Even in churches where her contribution is very relevant, her name was hidden or forgotten. Examples of this oblivion is the chapel that she designed and realized in San Luigi dei Francesi, just few meters away from the very celebrated Caravaggio’s chapel, and of the altarpiece in the Artists’ Church in piazza del Popolo, where the restauration of 2016 brought to the light a autograph signature by the same Plautilla.
This polyhedric artist, who was active in architecture, painting and tapestry left a work also in the church dedicated to St. John the Baptist in Poggio Mirteto. Melania Mazzucco dedicates to this work a short paragraph at the end of her novel: “Celebrity vanishes like smoke, names are forgotten and become pure sounds. But they remain, on faded and damaged papers that somebody will sooner or later read. Maybe per chance, while chasing the truth of another story, of another artist, of another daughter. And that female name, now rare and out of fashion but intimately roman, referred to architecture will stay in her mind, lastingly. She will want to write about other things and she will, ma she will not be able to forget her and she will start to look for her, ringing the doorbell of Villa Medici’s gate on a spring morning, […] in the deposits of museum where her paintings sleep as they are no loner considered beautiful or they have never been o they have been without anybody understanding it, in the churches or a village on the a step hill in Sabina”.

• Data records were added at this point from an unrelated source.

theorem Out.Kept.fwStageVerify {id : Nat} {s : State} : Out.Kept s (execFwStageVerify id s) := by
  unfold execFwStageVerify
  have h : s.Kept s := .refl
  with_reducible repeat' (first | refine .next ?_ | assumption | refine .stageVerify ?_ | split)

theorem Out.Kept.fwStageActivate {id : Nat} {s : State} : Out.Kept s (execFwStageActivate id s) := by
  unfold execFwStageActivate
  have h : s.Kept s := .refl
  with_reducible repeat' (first | refine .next ?_ | assumption | refine .ite ?_ ?_ | refine .stageActivate ?_ | split)

theorem Out.Kept.liveRestart {s : State} : Out.Kept s (execLiveRestart s) := by
  unfold execLiveRestart
  have h : s.Kept s := .refl
  with_reducible repeat' (first | refine .next ?_ | assumption | refine .ite ?_ ?_ | refine .activate ?_ | refine .pshRestart ?_ | refine .showFw ?_)

theorem Out.Kept.confirm {raiseFloor : Bool} {key : Nat} {s : State} : Out.Kept s (execConfirm raiseFloor key s) := by
  unfold execConfirm
  have h : s.Kept s := .refl
  with_reducible repeat' (first | refine .next ?_ | assumption | refine .ite ?_ ?_ | refine .viaHost ?_ ?_ | refine .secCtrl ?_ | refine .raiseFloor ?_ | intro _)

theorem Out.Kept.cancel {s : State} : Out.Kept s (execCancel s) := by
  unfold execCancel
  have h : s.Kept s := .refl
  with_reducible repeat' (first | refine .next ?_ | assumption | refine .viaHost ?_ ?_ | refine .secCtrl ?_ | intro _)

theorem Out.Kept.strictSet {key : Nat} {s : State} : Out.Kept s (execStrictSet key s) := by
  unfold execStrictSet
  have h : s.Kept s := .refl
  with_reducible repeat' (first | refine .next ?_ | assumption | refine .viaHost ?_ ?_ | refine .secCtrl ?_ | intro _)

theorem Out.Kept.autoConfirm {s : State} : Out.Kept s (execAutoConfirm s) := by
  unfold execAutoConfirm
  have h : s.Kept s := .refl
  with_reducible repeat' (first | refine .next ?_ | assumption | refine .ite ?_ ?_ | refine .confirmTrials ?_ | intro _ | split | (dsimp only; split))

theorem Out.Kept.secProfile {value : Nat} {s : State} : Out.Kept s (execSecProfile value s) := by
  unfold execSecProfile
  have h : s.Kept s := .refl
  with_reducible repeat' (first | refine .next ?_ | assumption | refine .viaHost ?_ ?_ | refine .secProfileWrite ?_ | intro _)

theorem Out.Kept.mfrFwStatus {s : State} : Out.Kept s (execMfrFwStatus s) := by
  unfold execMfrFwStatus
  have h : s.Kept s := .refl
  with_reducible repeat' (first | refine .next ?_ | assumption | refine .ite ?_ ?_ | refine .answer ?_ | refine .pmbRead ?_ ?_ | intro _)

theorem Out.Kept.mfrFwRecovery {fin : PmbEnd} {data : List Byte} {s : State} : Out.Kept s (execMfrFwRecovery fin data s) := by
  unfold execMfrFwRecovery
  have h : s.Kept s := .refl
  with_reducible repeat' (first | refine .next ?_ | assumption | refine .ite ?_ ?_ | refine .recoveryWrite ?_ ?_ | refine .nack ?_ | refine .when_ ?_ ?_ | refine .eraseStaging ?_ | refine .norProgram ?_ | intro _)

theorem Out.Kept.mfrFwRecoveryCtrl {fin : PmbEnd} {value : Nat} {s : State} : Out.Kept s (execMfrFwRecoveryCtrl fin value s) := by
  unfold execMfrFwRecoveryCtrl
  have h : s.Kept s := .refl
  with_reducible repeat' (first | refine .next ?_ | assumption | refine .ite ?_ ?_ | refine .recoveryWrite ?_ ?_ | refine .nack ?_ | refine .setImage ?_ | refine .withSvc ?_ | refine .bootWrite ?_ | refine .showFw ?_ | refine .fwResult ?_ | intro _)

theorem Out.Kept.getVersion {s : State} : Out.Kept s (execGetVersion s) := by
  unfold execGetVersion
  have h : s.Kept s := .refl
  with_reducible repeat' (first | refine .next ?_ | assumption | refine .spdm ?_ ?_ | refine .spdmReply ?_ | intro _)

theorem Out.Kept.getCapabilities {s : State} : Out.Kept s (execGetCapabilities s) := by
  unfold execGetCapabilities
  have h : s.Kept s := .refl
  with_reducible repeat' (first | refine .next ?_ | assumption | refine .spdm ?_ ?_ | refine .spdmReply ?_ | intro _)

theorem Out.Kept.negotiateAlgorithms {s : State} : Out.Kept s (execNegotiateAlgorithms s) := by
  unfold execNegotiateAlgorithms
  have h : s.Kept s := .refl
  with_reducible repeat' (first | refine .next ?_ | assumption | refine .spdm ?_ ?_ | refine .spdmReply ?_ | intro _)

theorem Out.Kept.getDigests {s : State} : Out.Kept s (execGetDigests s) := by
  unfold execGetDigests
  have h : s.Kept s := .refl
  with_reducible repeat' (first | refine .next ?_ | assumption | refine .spdm ?_ ?_ | refine .spdmReply ?_ | intro _)

theorem Out.Kept.getCertificate {offset length : Nat} {s : State} : Out.Kept s (execGetCertificate offset length s) := by
  unfold execGetCertificate
  have h : s.Kept s := .refl
  with_reducible repeat' (first | refine .next ?_ | assumption | refine .spdm ?_ ?_ | refine .spdmReply ?_ | intro _)

theorem Out.Kept.challenge {data : List Byte} {s : State} : Out.Kept s (execChallenge data s) := by
  unfold execChallenge
  have h : s.Kept s := .refl
  with_reducible repeat' (first | refine .next ?_ | assumption | refine .spdm ?_ ?_ | refine .askVault ?_ | intro _)

theorem Out.Kept.getMeasurements {signed : Bool} {index : Nat} {data : List Byte} {s : State} : Out.Kept s (execGetMeasurements signed index data s) := by
  unfold execGetMeasurements
  have h : s.Kept s := .refl
  with_reducible repeat' (first | refine .next ?_ | assumption | refine .ite ?_ ?_ | refine .spdm ?_ ?_ | refine .askVault ?_ | refine .spdmReply ?_ | intro _)

theorem Out.Kept.spdmUnsupportedRequest {s : State} : Out.Kept s (execSpdmUnsupportedRequest s) := by
  unfold execSpdmUnsupportedRequest
  have h : s.Kept s := .refl
  with_reducible repeat' (first | refine .next ?_ | assumption | refine .spdm ?_ ?_ | refine .spdmReply ?_ | refine .bump ?_ | intro _)

theorem Out.Kept.registerWrite {fn : Nat} {target : BusTarget} {size value : Nat} {s : State} : Out.Kept s (execRegisterWrite fn target size value s) := by
  unfold execRegisterWrite
  have h : s.Kept s := .refl
  with_reducible repeat' (first | refine .next ?_ | refine .need ?_ | assumption | refine .ite ?_ ?_ | refine .barAccess ?_ ?_ | refine .barWrite ?_ | refine .viaHost ?_ ?_ | refine .doorbell ?_ | refine .cfgSet ?_ | intro _ | split | (dsimp only; split))

theorem Out.Kept.rcRead {reader : Reader} {off size : Nat} {s : State} : Out.Kept s (execRcRead reader off size s) := by
  unfold execRcRead
  have h : s.Kept s := .refl
  with_reducible repeat' (first | refine .next ?_ | refine .need ?_ | assumption | refine .readBy ?_ | intro _ | split | (dsimp only; split))

theorem Out.Kept.lowHalfRead {reader : Reader} {off : Nat} {s : State} : Out.Kept s (execLowHalfRead reader off s) := by
  unfold execLowHalfRead
  have h : s.Kept s := .refl
  with_reducible repeat' (first | refine .next ?_ | refine .need ?_ | assumption | refine .readBy ?_ | intro _ | split | (dsimp only; split))

theorem Out.Kept.daccessRead {psh : Bool} {space addr : Nat} {s : State} : Out.Kept s (execDaccessRead psh space addr s) := by
  unfold execDaccessRead
  have h : s.Kept s := .refl
  with_reducible repeat' (first | refine .next ?_ | refine .need ?_ | assumption | refine .ite ?_ ?_ | refine .tapRead ?_ | refine .launched ?_)

theorem Out.Kept.daccessWrite {psh : Bool} {space addr value : Nat} {s : State} : Out.Kept s (execDaccessWrite psh space addr value s) := by
  unfold execDaccessWrite
  have h : s.Kept s := .refl
  with_reducible repeat' (first | refine .next ?_ | refine .need ?_ | assumption | refine .ite ?_ ?_ | refine .tapWrite ?_ | refine .launched ?_)

theorem Out.Kept.daccessDone {psh : Bool} {s : State} : Out.Kept s (execDaccessDone psh s) := by
  unfold execDaccessDone
  have h : s.Kept s := .refl
  with_reducible repeat' (first | refine .next ?_ | assumption | refine .ite ?_ ?_ | refine .setTap ?_)

theorem Out.Kept.trstN {low : Bool} {s : State} : Out.Kept s (execTrstN low s) := by
  unfold execTrstN
  have h : s.Kept s := .refl
  with_reducible repeat' (first | refine .next ?_ | assumption | refine .setTap ?_)

theorem Out.Kept.debugModeEnter {s : State} : Out.Kept s (execDebugModeEnter s) := by
  unfold execDebugModeEnter
  have h : s.Kept s := .refl
  with_reducible repeat' (first | refine .next ?_ | assumption | refine .ite ?_ ?_ | refine .dbgCtrl ?_)

theorem Out.Kept.debugModeExit {s : State} : Out.Kept s (execDebugModeExit s) := by
  unfold execDebugModeExit
  have h : s.Kept s := .refl
  with_reducible repeat' (first | refine .next ?_ | assumption | refine .ite ?_ ?_ | refine .dbgCtrl ?_)

theorem Out.Kept.haltReq {core : Nat} {lock : Option LockSeq} {s : State} : Out.Kept s (execHaltReq core lock s) := by
  unfold execHaltReq
  have h : s.Kept s := .refl
  with_reducible repeat' (first | refine .next ?_ | refine .need ?_ | assumption | refine .haltRequest ?_)

theorem Out.Kept.breakpoint {core b : Nat} {lock : Option LockSeq} {s : State} : Out.Kept s (execBreakpoint core b lock s) := by
  unfold execBreakpoint
  have h : s.Kept s := .refl
  with_reducible repeat' (first | refine .next ?_ | refine .need ?_ | assumption | refine .ite ?_ ?_ | refine .haltOrDefer ?_ | refine .when_ ?_ ?_ | refine .mapCore ?_ | intro _)

theorem Out.Kept.coreResume {core : Nat} {s : State} : Out.Kept s (execCoreResume core s) := by
  unfold execCoreResume
  have h : s.Kept s := .refl
  with_reducible repeat' (first | refine .next ?_ | refine .need ?_ | assumption | refine .coreResume ?_)

theorem Out.Kept.step {core : Nat} {lock : Option LockSeq} {s : State} : Out.Kept s (execStep core lock s) := by
  unfold execStep
  have h : s.Kept s := .refl
  with_reducible repeat' (first | refine .next ?_ | refine .need ?_ | assumption | refine .coreStep ?_)

theorem Out.Kept.lockEnd {core : Nat} {s : State} : Out.Kept s (execLockEnd core s) := by
  unfold execLockEnd
  have h : s.Kept s := .refl
  with_reducible repeat' (first | refine .next ?_ | refine .need ?_ | assumption | refine .lockEnd ?_)

theorem Out.Kept.haltForced {core id : Nat} {s : State} : Out.Kept s (execHaltForced core id s) := by
  unfold execHaltForced
  have h : s.Kept s := .refl
  with_reducible repeat' (first | refine .next ?_ | refine .need ?_ | assumption | refine .haltForced ?_)

theorem Out.Kept.traceWpWrite {s : State} : Out.Kept s (execTraceWpWrite s) := by
  unfold execTraceWpWrite
  have h : s.Kept s := .refl
  with_reducible repeat' (first | refine .next ?_ | assumption | refine .ite ?_ ?_ | refine .traceWp ?_)

theorem Out.Kept.traceBufRead {s : State} : Out.Kept s (execTraceBufRead s) := by
  unfold execTraceBufRead
  have h : s.Kept s := .refl
  with_reducible repeat' (first | refine .next ?_ | assumption | refine .viaHost ?_ ?_ | refine .traceRead ?_ | intro _)

theorem Out.Kept.traceClear {s : State} : Out.Kept s (execTraceClear s) := by
  unfold execTraceClear
  have h : s.Kept s := .refl
  with_reducible repeat' (first | refine .next ?_ | assumption | refine .viaHost ?_ ?_ | refine .traceClear ?_ | intro _)

theorem Out.Kept.dbgProfile {value : Nat} {s : State} : Out.Kept s (execDbgProfile value s) := by
  unfold execDbgProfile
  have h : s.Kept s := .refl
  with_reducible repeat' (first | refine .next ?_ | assumption | refine .viaHost ?_ ?_ | refine .dbgProfileWrite ?_ | intro _)

theorem Out.Kept.alertResponse {s : State} : Out.Kept s (execAlertResponse s) := by
  unfold execAlertResponse
  have h : s.Kept s := .refl
  with_reducible repeat' (first | refine .next ?_ | assumption | refine .ite ?_ ?_ | refine .withPmb ?_ | refine .answer ?_)

theorem Out.Kept.quickCommand {s : State} : Out.Kept s (execQuickCommand s) := by
  unfold execQuickCommand
  have h : s.Kept s := .refl
  with_reducible repeat' (first | refine .next ?_ | assumption | refine .ite ?_ ?_ | refine .ack ?_)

In Poggio Mirteto is the processional standard created by Plautilla Bricci in occasion of the Holy Year of 1675. This shows on one side St. John’s the Baptist Birth and on the other side his beheading. Standards were mainly used to accompany the last walk of prisoners condemned to death towards the gallows, therefore the choice of showing on the two sides of the standard the Saint’s birth and death seems very appropriate.